In a year that has been so improbable, the impossible has happened.
The Dodgers have dropped out of first place.
The team that was expected to win 120 games has fallen a game behind the San Diego Padres in the National League West, and who knows how much further baseball’s most expensive collection of players could plummet?
The geniuses in the front office improved the farm system more than they did the obviously problematic bullpen at the trade deadline, resulting in blown lead after blown lead after blown lead.
Dodgers pitcher Shohei Ohtani delivers the ball from the mound against the Angles on Wednesday at Angel Stadium. (Gina Ferazzi/Los Angeles Times)
Games have become “Choose Your Own Adventure” books in which every choice available to manager Dave Roberts ends in disaster, with relievers giving up leads in four of the team’s last seven games.
The recent activation of Tyler Glasnow and Blake Snell have made the starting pitching whole, but what does it matter if the bullpen can’t close out games?
Mookie Betts has started hitting and the offense has picked up, but what does it matter if the relievers give the runs right back?

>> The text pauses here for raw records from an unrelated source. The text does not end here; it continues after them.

/-! putBiq -/

@[simp] theorem State.putBiq_params (b : List Biq) : (s.putBiq b).params = s.params := rfl
@[simp] theorem State.putBiq_sr (b : List Biq) : (s.putBiq b).sr = s.sr := rfl
@[simp] theorem State.putBiq_kr (b : List Biq) : (s.putBiq b).kr = s.kr := rfl
@[simp] theorem State.putBiq_cmd (b : List Biq) : (s.putBiq b).cmd = s.cmd := rfl
@[simp] theorem State.putBiq_a0 (b : List Biq) : (s.putBiq b).a0 = s.a0 := rfl
@[simp] theorem State.putBiq_a1 (b : List Biq) : (s.putBiq b).a1 = s.a1 := rfl
@[simp] theorem State.putBiq_a2 (b : List Biq) : (s.putBiq b).a2 = s.a2 := rfl
@[simp] theorem State.putBiq_a3 (b : List Biq) : (s.putBiq b).a3 = s.a3 := rfl
@[simp] theorem State.putBiq_iarg (b : List Biq) : (s.putBiq b).iarg = s.iarg := rfl
@[simp] theorem State.putBiq_y (b : List Biq) : (s.putBiq b).y = s.y := rfl
@[simp] theorem State.putBiq_status (b : List Biq) : (s.putBiq b).status = s.status := rfl
@[simp] theorem State.putBiq_tables (b : List Biq) : (s.putBiq b).tables = s.tables := rfl
@[simp] theorem State.putBiq_out (b : List Biq) : (s.putBiq b).out = s.out := rfl
@[simp] theorem State.putBiq_noiseIn (b : List Biq) : (s.putBiq b).noiseIn = s.noiseIn := rfl
@[simp] theorem State.putBiq_free (b : List Biq) : (s.putBiq b).free = s.free := rfl
@[simp] theorem State.putBiq_pending (b : List Biq) : (s.putBiq b).pending = s.pending := rfl
@[simp] theorem State.putBiq_units_dln (b : List Biq) : (s.putBiq b).units.dln = s.units.dln := rfl
@[simp] theorem State.putBiq_units_dla (b : List Biq) : (s.putBiq b).units.dla = s.units.dla := rfl
@[simp] theorem State.putBiq_units_dll (b : List Biq) : (s.putBiq b).units.dll = s.units.dll := rfl
@[simp] theorem State.putBiq_units_biq (b : List Biq) : (s.putBiq b).units.biq = b := rfl
@[simp] theorem State.putBiq_units_opole (b : List Biq) : (s.putBiq b).units.opole = s.units.opole := rfl
@[simp] theorem State.putBiq_units_ozero (b : List Biq) : (s.putBiq b).units.ozero = s.units.ozero := rfl
@[simp] theorem State.putBiq_units_dcb (b : List Biq) : (s.putBiq b).units.dcb = s.units.dcb := rfl
@[simp] theorem State.putBiq_units_adsr (b : List Biq) : (s.putBiq b).units.adsr = s.units.adsr := rfl
@[simp] theorem State.putBiq_units_env (b : List Biq) : (s.putBiq b).units.env = s.units.env := rfl
@[simp] theorem State.putBiq_units_bow (b : List Biq) : (s.putBiq b).units.bow = s.units.bow := rfl
@[simp] theorem State.putBiq_units_reed (b : List Biq) : (s.putBiq b).units.reed = s.units.reed := rfl
@[simp] theorem State.putBiq_units_jet (b : List Biq) : (s.putBiq b).units.jet = s.units.jet := rfl
@[simp] theorem State.putBiq_units_noise (b : List Biq) : (s.putBiq b).units.noise = s.units.noise := rfl
@[simp] theorem State.putBiq_units_vib (b : List Biq) : (s.putBiq b).units.vib = s.units.vib := rfl
@[simp] theorem State.putBiq_models (b : List Biq) : (s.putBiq b).models = s.models := rfl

President of baseball operations Andrew Friedman told reporters the other day the look of the bullpen could significantly change by the time the playoffs start because of the anticipated returns of the likes of Tanner Scott, Kirby Yates and Michael Kopech. He could be right.
Read more: Welcome to second place: Tumbling Dodgers are swept by the Angels
However, there’s no chance of that transformation occurring in the next 10 days, which could be the most important 10 days of the regular season. The Dodgers will play the Padres six times over that period — three times at Dodger Stadium this weekend and three times at Petco Park in San Diego next weekend.
The Padres have won 14 of their last 17 games to overtake the Dodgers, who were nine games ahead of them on July 3. Whereas the Dodgers were relatively inactive at the trade deadline, the Padres fortified a lineup powered by Manny Machado and Fernando Tatis Jr. They bolstered the league’s No. 1 bullpen with the addition of Mason Miller, the best reliever on the market.
The Dodgers also have momentum — but an entirely different kind. When their starting pitcher departs a game, a collapse feels inevitable.
That was certainly the case on Wednesday when Ohtani was taken out of the game against the Angels with a 5-4 advantage. Why wouldn’t there be a sense of impending doom in a game in which Roberts was forced to place the game in the hands of Justin Wrobleski and Edgardo Henriquez?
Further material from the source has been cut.